* **Exercise**:
Beginning with the first line, please return the entries exactly through the line that contains "single steps whose", and leave out all later lines.

* **Stored data entries**:
-- ==== Sys2Proof/Tests/Slice0.lean ====
section
/-! SUPPORT. Tests: every opcode's decoding, written out from Table 30-B; ill-formed byte sequences; single steps whose
expected results are the spec's own vectors (95_test_vectors.md section 2, the id is in each docstring); device accesses
worked by hand from the rules; and for every obligation with hypotheses a concrete state and operands that meet them. -/

open Sys2Proof Sys2Proof.Machine

namespace Sys2Proof.Tests

-- One theorem after the other: many kernel evaluations waiting at once would each hold a thread's stack.
set_option Elab.async false

/-! ## Well-formedness: each check refuses an ill-formed sequence of bytes -/

theorem test_no_opcode_refused : bytesWellFormed [] = false ∧ decode [] = .error .noOpcode := by decide

theorem test_missing_operand_refused :
    bytesWellFormed [0xA9#8] = false ∧ decode [0xA9#8] = .error (.missingOperand 0xA9#8) := by decide

theorem test_missing_second_operand_refused :
    bytesWellFormed [0x4C#8, 0x34#8] = false ∧ decode [0x4C#8, 0x34#8] = .error (.missingOperand 0x4C#8) := by decide

theorem test_trailing_byte_refused : bytesWellFormed [0xEA#8, 0xEA#8] = false := by decide

theorem test_exact_bytes_accepted :
    bytesWellFormed [0xEA#8] = true ∧ bytesWellFormed [0xA9#8, 0x00#8] = true ∧
      bytesWellFormed [0x4C#8, 0x34#8, 0x12#8] = true := by decide

/-! ## Decoding: all 256 opcodes of Table 30-B, a theorem per high nibble; operand bytes 0x34, 0x12 (low first) -/

/-- Every pair of the list decodes as written, leaving no byte. -/
def decodes (l : List (List Byte × Instr)) : Prop := ∀ p ∈ l, decode p.1 = .ok (p.2, [])

theorem test_decode_0x :
    decodes
      [([0x00#8, 0x34#8], Instr.brk 0x34#8), ([0x01#8, 0x34#8], Instr.oraIzx 0x34#8), ([0x02#8], Instr.jam02),
       ([0x03#8, 0x34#8], Instr.sloIzx 0x34#8), ([0x04#8, 0x34#8], Instr.nopZp04 0x34#8),
       ([0x05#8, 0x34#8], Instr.oraZp 0x34#8), ([0x06#8, 0x34#8], Instr.aslZp 0x34#8),
       ([0x07#8, 0x34#8], Instr.sloZp 0x34#8), ([0x08#8], Instr.php), ([0x09#8, 0x34#8], Instr.oraImm 0x34#8),
       ([0x0A#8], Instr.aslAcc), ([0x0B#8, 0x34#8], Instr.ancImm0B 0x34#8),
       ([0x0C#8, 0x34#8, 0x12#8], Instr.nopAbs 0x1234#16), ([0x0D#8, 0x34#8, 0x12#8], Instr.oraAbs 0x1234#16),
       ([0x0E#8, 0x34#8, 0x12#8], Instr.aslAbs 0x1234#16), ([0x0F#8, 0x34#8, 0x12#8], Instr.sloAbs 0x1234#16)] := by
  unfold decodes; decide +kernel

theorem test_decode_1x :
    decodes
      [([0x10#8, 0x34#8], Instr.bpl 0x34#8), ([0x11#8, 0x34#8], Instr.oraIzy 0x34#8), ([0x12#8], Instr.jam12),
       ([0x13#8, 0x34#8], Instr.sloIzy 0x34#8), ([0x14#8, 0x34#8], Instr.nopZpx14 0x34#8),
       ([0x15#8, 0x34#8], Instr.oraZpx 0x34#8), ([0x16#8, 0x34#8], Instr.aslZpx 0x34#8),
       ([0x17#8, 0x34#8], Instr.sloZpx 0x34#8), ([0x18#8], Instr.clc),
       ([0x19#8, 0x34#8, 0x12#8], Instr.oraAbsy 0x1234#16), ([0x1A#8], Instr.nopImp1A),
       ([0x1B#8, 0x34#8, 0x12#8], Instr.sloAbsy 0x1234#16), ([0x1C#8, 0x34#8, 0x12#8], Instr.nopAbsx1C 0x1234#16),
       ([0x1D#8, 0x34#8, 0x12#8], Instr.oraAbsx 0x1234#16), ([0x1E#8, 0x34#8, 0x12#8], Instr.aslAbsx 0x1234#16),
       ([0x1F#8, 0x34#8, 0x12#8], Instr.sloAbsx 0x1234#16)] := by
  unfold decodes; decide +kernel

theorem test_decode_2x :
    decodes
      [([0x20#8, 0x34#8, 0x12#8], Instr.jsr 0x1234#16), ([0x21#8, 0x34#8], Instr.andIzx 0x34#8),
       ([0x22#8], Instr.jam22), ([0x23#8, 0x34#8], Instr.rlaIzx 0x34#8), ([0x24#8, 0x34#8], Instr.bitZp 0x34#8),
       ([0x25#8, 0x34#8], Instr.andZp 0x34#8), ([0x26#8, 0x34#8], Instr.rolZp 0x34#8),
       ([0x27#8, 0x34#8], Instr.rlaZp 0x34#8), ([0x28#8], Instr.plp), ([0x29#8, 0x34#8], Instr.andImm 0x34#8),
       ([0x2A#8], Instr.rolAcc), ([0x2B#8, 0x34#8], Instr.ancImm2B 0x34#8),
       ([0x2C#8, 0x34#8, 0x12#8], Instr.bitAbs 0x1234#16), ([0x2D#8, 0x34#8, 0x12#8], Instr.andAbs 0x1234#16),
       ([0x2E#8, 0x34#8, 0x12#8], Instr.rolAbs 0x1234#16), ([0x2F#8, 0x34#8, 0x12#8], Instr.rlaAbs 0x1234#16)] := by
  unfold decodes; decide +kernel

theorem test_decode_3x :
    decodes
      [([0x30#8, 0x34#8], Instr.bmi 0x34#8), ([0x31#8, 0x34#8], Instr.andIzy 0x34#8), ([0x32#8], Instr.jam32),
       ([0x33#8, 0x34#8], Instr.rlaIzy 0x34#8), ([0x34#8, 0x34#8], Instr.nopZpx34 0x34#8),
       ([0x35#8, 0x34#8], Instr.andZpx 0x34#8), ([0x36#8, 0x34#8], Instr.rolZpx 0x34#8),
       ([0x37#8, 0x34#8], Instr.rlaZpx 0x34#8), ([0x38#8], Instr.sec),
       ([0x39#8, 0x34#8, 0x12#8], Instr.andAbsy 0x1234#16), ([0x3A#8], Instr.nopImp3A),
       ([0x3B#8, 0x34#8, 0x12#8], Instr.rlaAbsy 0x1234#16), ([0x3C#8, 0x34#8, 0x12#8], Instr.nopAbsx3C 0x1234#16),
       ([0x3D#8, 0x34#8, 0x12#8], Instr.andAbsx 0x1234#16), ([0x3E#8, 0x34#8, 0x12#8], Instr.rolAbsx 0x1234#16),
       ([0x3F#8, 0x34#8, 0x12#8], Instr.rlaAbsx 0x1234#16)] := by
  unfold decodes; decide +kernel

theorem test_decode_4x :
    decodes
      [([0x40#8], Instr.rti), ([0x41#8, 0x34#8], Instr.eorIzx 0x34#8), ([0x42#8], Instr.jam42),
       ([0x43#8, 0x34#8], Instr.sreIzx 0x34#8), ([0x44#8, 0x34#8], Instr.nopZp44 0x34#8),
       ([0x45#8, 0x34#8], Instr.eorZp 0x34#8), ([0x46#8, 0x34#8], Instr.lsrZp 0x34#8),
       ([0x47#8, 0x34#8], Instr.sreZp 0x34#8), ([0x48#8], Instr.pha), ([0x49#8, 0x34#8], Instr.eorImm 0x34#8),
       ([0x4A#8], Instr.lsrAcc), ([0x4B#8, 0x34#8], Instr.alrImm 0x34#8),
       ([0x4C#8, 0x34#8, 0x12#8], Instr.jmpAbs 0x1234#16), ([0x4D#8, 0x34#8, 0x12#8], Instr.eorAbs 0x1234#16),
       ([0x4E#8, 0x34#8, 0x12#8], Instr.lsrAbs 0x1234#16), ([0x4F#8, 0x34#8, 0x12#8], Instr.sreAbs 0x1234#16)] := by
  unfold decodes; decide +kernel

theorem test_decode_5x :
    decodes
      [([0x50#8, 0x34#8], Instr.bvc 0x34#8), ([0x51#8, 0x34#8], Instr.eorIzy 0x34#8), ([0x52#8], Instr.jam52),
       ([0x53#8, 0x34#8], Instr.sreIzy 0x34#8), ([0x54#8, 0x34#8], Instr.nopZpx54 0x34#8),
       ([0x55#8, 0x34#8], Instr.eorZpx 0x34#8), ([0x56#8, 0x34#8], Instr.lsrZpx 0x34#8),
       ([0x57#8, 0x34#8], Instr.sreZpx 0x34#8), ([0x58#8], Instr.cli),
       ([0x59#8, 0x34#8, 0x12#8], Instr.eorAbsy 0x1234#16), ([0x5A#8], Instr.nopImp5A),
       ([0x5B#8, 0x34#8, 0x12#8], Instr.sreAbsy 0x1234#16), ([0x5C#8, 0x34#8, 0x12#8], Instr.nopAbsx5C 0x1234#16),
       ([0x5D#8, 0x34#8, 0x12#8], Instr.eorAbsx 0x1234#16), ([0x5E#8, 0x34#8, 0x12#8], Instr.lsrAbsx 0x1234#16),
       ([0x5F#8, 0x34#8, 0x12#8], Instr.sreAbsx 0x1234#16)] := by
  unfold decodes; decide +kernel

theorem test_decode_6x :
    decodes
      [([0x60#8], Instr.rts), ([0x61#8, 0x34#8], Instr.adcIzx 0x34#8), ([0x62#8], Instr.jam62),
       ([0x63#8, 0x34#8], Instr.rraIzx 0x34#8), ([0x64#8, 0x34#8], Instr.nopZp64 0x34#8),
       ([0x65#8, 0x34#8], Instr.adcZp 0x34#8), ([0x66#8, 0x34#8], Instr.rorZp 0x34#8),
       ([0x67#8, 0x34#8], Instr.rraZp 0x34#8), ([0x68#8], Instr.pla), ([0x69#8, 0x34#8], Instr.adcImm 0x34#8),
       ([0x6A#8], Instr.rorAcc), ([0x6B#8, 0x34#8], Instr.arrImm 0x34#8),
       ([0x6C#8, 0x34#8, 0x12#8], Instr.jmpInd 0x1234#16), ([0x6D#8, 0x34#8, 0x12#8], Instr.adcAbs 0x1234#16),
       ([0x6E#8, 0x34#8, 0x12#8], Instr.rorAbs 0x1234#16), ([0x6F#8, 0x34#8, 0x12#8], Instr.rraAbs 0x1234#16)] := by
  unfold decodes; decide +kernel

theorem test_decode_7x :
    decodes
      [([0x70#8, 0x34#8], Instr.bvs 0x34#8), ([0x71#8, 0x34#8], Instr.adcIzy 0x34#8), ([0x72#8], Instr.jam72),
       ([0x73#8, 0x34#8], Instr.rraIzy 0x34#8), ([0x74#8, 0x34#8], Instr.nopZpx74 0x34#8),
       ([0x75#8, 0x34#8], Instr.adcZpx 0x34#8), ([0x76#8, 0x34#8], Instr.rorZpx 0x34#8),
       ([0x77#8, 0x34#8], Instr.rraZpx 0x34#8), ([0x78#8], Instr.sei),
       ([0x79#8, 0x34#8, 0x12#8], Instr.adcAbsy 0x1234#16), ([0x7A#8], Instr.nopImp7A),
       ([0x7B#8, 0x34#8, 0x12#8], Instr.rraAbsy 0x1234#16), ([0x7C#8, 0x34#8, 0x12#8], Instr.nopAbsx7C 0x1234#16),
       ([0x7D#8, 0x34#8, 0x12#8], Instr.adcAbsx 0x1234#16), ([0x7E#8, 0x34#8, 0x12#8], Instr.rorAbsx 0x1234#16),
       ([0x7F#8, 0x34#8, 0x12#8], Instr.rraAbsx 0x1234#16)] := by
  unfold decodes; decide +kernel

theorem test_decode_8x :
    decodes
      [([0x80#8, 0x34#8], Instr.nopImm80 0x34#8), ([0x81#8, 0x34#8], Instr.staIzx 0x34#8),
       ([0x82#8, 0x34#8], Instr.nopImm82 0x34#8), ([0x83#8, 0x34#8], Instr.saxIzx 0x34#8),
       ([0x84#8, 0x34#8], Instr.styZp 0x34#8), ([0x85#8, 0x34#8], Instr.staZp 0x34#8),
       ([0x86#8, 0x34#8], Instr.stxZp 0x34#8), ([0x87#8, 0x34#8], Instr.saxZp 0x34#8), ([0x88#8], Instr.dey),
       ([0x89#8, 0x34#8], Instr.nopImm89 0x34#8), ([0x8A#8], Instr.txa), ([0x8B#8, 0x34#8], Instr.xaaImm 0x34#8),
       ([0x8C#8, 0x34#8, 0x12#8], Instr.styAbs 0x1234#16), ([0x8D#8, 0x34#8, 0x12#8], Instr.staAbs 0x1234#16),
       ([0x8E#8, 0x34#8, 0x12#8], Instr.stxAbs 0x1234#16), ([0x8F#8, 0x34#8, 0x12#8], Instr.saxAbs 0x1234#16)] := by
  unfold decodes; decide +kernel

theorem test_decode_9x :
    decodes
      [([0x90#8, 0x34#8], Instr.bcc 0x34#8), ([0x91#8, 0x34#8], Instr.staIzy 0x34#8), ([0x92#8], Instr.jam92),
       ([0x93#8, 0x34#8], Instr.ahxIzy 0x34#8), ([0x94#8, 0x34#8], Instr.styZpx 0x34#8),
       ([0x95#8, 0x34#8], Instr.staZpx 0x34#8), ([0x96#8, 0x34#8], Instr.stxZpy 0x34#8),
       ([0x97#8, 0x34#8], Instr.saxZpy 0x34#8), ([0x98#8], Instr.tya),
       ([0x99#8, 0x34#8, 0x12#8], Instr.staAbsy 0x1234#16), ([0x9A#8], Instr.txs),
       ([0x9B#8, 0x34#8, 0x12#8], Instr.tasAbsy 0x1234#16), ([0x9C#8, 0x34#8, 0x12#8], Instr.shyAbsx 0x1234#16),
       ([0x9D#8, 0x34#8, 0x12#8], Instr.staAbsx 0x1234#16), ([0x9E#8, 0x34#8, 0x12#8], Instr.shxAbsy 0x1234#16),
       ([0x9F#8, 0x34#8, 0x12#8], Instr.ahxAbsy 0x1234#16)] := by
  unfold decodes; decide +kernel

theorem test_decode_Ax :
    decodes
      [([0xA0#8, 0x34#8], Instr.ldyImm 0x34#8), ([0xA1#8, 0x34#8], Instr.ldaIzx 0x34#8),
       ([0xA2#8, 0x34#8], Instr.ldxImm 0x34#8), ([0xA3#8, 0x34#8], Instr.laxIzx 0x34#8),
       ([0xA4#8, 0x34#8], Instr.ldyZp 0x34#8), ([0xA5#8, 0x34#8], Instr.ldaZp 0x34#8),
       ([0xA6#8, 0x34#8], Instr.ldxZp 0x34#8), ([0xA7#8, 0x34#8], Instr.laxZp 0x34#8), ([0xA8#8], Instr.tay),
       ([0xA9#8, 0x34#8], Instr.ldaImm 0x34#8), ([0xAA#8], Instr.tax), ([0xAB#8, 0x34#8], Instr.laxImm 0x34#8),
       ([0xAC#8, 0x34#8, 0x12#8], Instr.ldyAbs 0x1234#16), ([0xAD#8, 0x34#8, 0x12#8], Instr.ldaAbs 0x1234#16),
       ([0xAE#8, 0x34#8, 0x12#8], Instr.ldxAbs 0x1234#16), ([0xAF#8, 0x34#8, 0x12#8], Instr.laxAbs 0x1234#16)] := by
  unfold decodes; decide +kernel

theorem test_decode_Bx :
    decodes
      [([0xB0#8, 0x34#8], Instr.bcs 0x34#8), ([0xB1#8, 0x34#8], Instr.ldaIzy 0x34#8), ([0xB2#8], Instr.jamB2),
       ([0xB3#8, 0x34#8], Instr.laxIzy 0x34#8), ([0xB4#8, 0x34#8], Instr.ldyZpx 0x34#8),
       ([0xB5#8, 0x34#8], Instr.ldaZpx 0x34#8), ([0xB6#8, 0x34#8], Instr.ldxZpy 0x34#8),
       ([0xB7#8, 0x34#8], Instr.laxZpy 0x34#8), ([0xB8#8], Instr.clv),
       ([0xB9#8, 0x34#8, 0x12#8], Instr.ldaAbsy 0x1234#16), ([0xBA#8], Instr.tsx),
       ([0xBB#8, 0x34#8, 0x12#8], Instr.lasAbsy 0x1234#16), ([0xBC#8, 0x34#8, 0x12#8], Instr.ldyAbsx 0x1234#16),
       ([0xBD#8, 0x34#8, 0x12#8], Instr.ldaAbsx 0x1234#16), ([0xBE#8, 0x34#8, 0x12#8], Instr.ldxAbsy 0x1234#16),
       ([0xBF#8, 0x34#8, 0x12#8], Instr.laxAbsy 0x1234#16)] := by
  unfold decodes; decide +kernel

theorem test_decode_Cx :
    decodes
      [([0xC0#8, 0x34#8], Instr.cpyImm 0x34#8), ([0xC1#8, 0x34#8], Instr.cmpIzx 0x34#8),
       ([0xC2#8, 0x34#8], Instr.nopImmC2 0x34#8), ([0xC3#8, 0x34#8], Instr.dcpIzx 0x34#8),
       ([0xC4#8, 0x34#8], Instr.cpyZp 0x34#8), ([0xC5#8, 0x34#8], Instr.cmpZp 0x34#8),
       ([0xC6#8, 0x34#8], Instr.decZp 0x34#8), ([0xC7#8, 0x34#8], Instr.dcpZp 0x34#8), ([0xC8#8], Instr.iny),
       ([0xC9#8, 0x34#8], Instr.cmpImm 0x34#8), ([0xCA#8], Instr.dex), ([0xCB#8, 0x34#8], Instr.axsImm 0x34#8),
       ([0xCC#8, 0x34#8, 0x12#8], Instr.cpyAbs 0x1234#16), ([0xCD#8, 0x34#8, 0x12#8], Instr.cmpAbs 0x1234#16),
       ([0xCE#8, 0x34#8, 0x12#8], Instr.decAbs 0x1234#16), ([0xCF#8, 0x34#8, 0x12#8], Instr.dcpAbs 0x1234#16)] := by
  unfold decodes; decide +kernel

theorem test_decode_Dx :
    decodes
      [([0xD0#8, 0x34#8], Instr.bne 0x34#8), ([0xD1#8, 0x34#8], Instr.cmpIzy 0x34#8), ([0xD2#8], Instr.jamD2),
       ([0xD3#8, 0x34#8], Instr.dcpIzy 0x34#8), ([0xD4#8, 0x34#8], Instr.nopZpxD4 0x34#8),
       ([0xD5#8, 0x34#8], Instr.cmpZpx 0x34#8), ([0xD6#8, 0x34#8], Instr.decZpx 0x34#8),
       ([0xD7#8, 0x34#8], Instr.dcpZpx 0x34#8), ([0xD8#8], Instr.cld),
       ([0xD9#8, 0x34#8, 0x12#8], Instr.cmpAbsy 0x1234#16), ([0xDA#8], Instr.nopImpDA),
       ([0xDB#8, 0x34#8, 0x12#8], Instr.dcpAbsy 0x1234#16), ([0xDC#8, 0x34#8, 0x12#8], Instr.nopAbsxDC 0x1234#16),
       ([0xDD#8, 0x34#8, 0x12#8], Instr.cmpAbsx 0x1234#16), ([0xDE#8, 0x34#8, 0x12#8], Instr.decAbsx 0x1234#16),
       ([0xDF#8, 0x34#8, 0x12#8], Instr.dcpAbsx 0x1234#16)] := by
  unfold decodes; decide +kernel

theorem test_decode_Ex :
    decodes
      [([0xE0#8, 0x34#8], Instr.cpxImm 0x34#8), ([0xE1#8, 0x34#8], Instr.sbcIzx 0x34#8),
       ([0xE2#8, 0x34#8], Instr.nopImmE2 0x34#8), ([0xE3#8, 0x34#8], Instr.iscIzx 0x34#8),
       ([0xE4#8, 0x34#8], Instr.cpxZp 0x34#8), ([0xE5#8, 0x34#8], Instr.sbcZp 0x34#8),
       ([0xE6#8, 0x34#8], Instr.incZp 0x34#8), ([0xE7#8, 0x34#8], Instr.iscZp 0x34#8), ([0xE8#8], Instr.inx),
       ([0xE9#8, 0x34#8], Instr.sbcImm 0x34#8), ([0xEA#8], Instr.nop), ([0xEB#8, 0x34#8], Instr.sbcImmEB 0x34#8),
       ([0xEC#8, 0x34#8, 0x12#8], Instr.cpxAbs 0x1234#16), ([0xED#8, 0x34#8, 0x12#8], Instr.sbcAbs 0x1234#16),
       ([0xEE#8, 0x34#8, 0x12#8], Instr.incAbs 0x1234#16), ([0xEF#8, 0x34#8, 0x12#8], Instr.iscAbs 0x1234#16)] := by
  unfold decodes; decide +kernel

theorem test_decode_Fx :
    decodes
      [([0xF0#8, 0x34#8], Instr.beq 0x34#8), ([0xF1#8, 0x34#8], Instr.sbcIzy 0x34#8), ([0xF2#8], Instr.jamF2),
       ([0xF3#8, 0x34#8], Instr.iscIzy 0x34#8), ([0xF4#8, 0x34#8], Instr.nopZpxF4 0x34#8),
       ([0xF5#8, 0x34#8], Instr.sbcZpx 0x34#8), ([0xF6#8, 0x34#8], Instr.incZpx 0x34#8),
       ([0xF7#8, 0x34#8], Instr.iscZpx 0x34#8), ([0xF8#8], Instr.sed),
       ([0xF9#8, 0x34#8, 0x12#8], Instr.sbcAbsy 0x1234#16), ([0xFA#8], Instr.nopImpFA),
       ([0xFB#8, 0x34#8, 0x12#8], Instr.iscAbsy 0x1234#16), ([0xFC#8, 0x34#8, 0x12#8], Instr.nopAbsxFC 0x1234#16),
       ([0xFD#8, 0x34#8, 0x12#8], Instr.sbcAbsx 0x1234#16), ([0xFE#8, 0x34#8, 0x12#8], Instr.incAbsx 0x1234#16),
       ([0xFF#8, 0x34#8, 0x12#8], Instr.iscAbsx 0x1234#16)] := by
  unfold decodes; decide +kernel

* **Response to this task**:
-- ==== Sys2Proof/Tests/Slice0.lean ====
section
/-! SUPPORT. Tests: every opcode's decoding, written out from Table 30-B; ill-formed byte sequences; single steps whose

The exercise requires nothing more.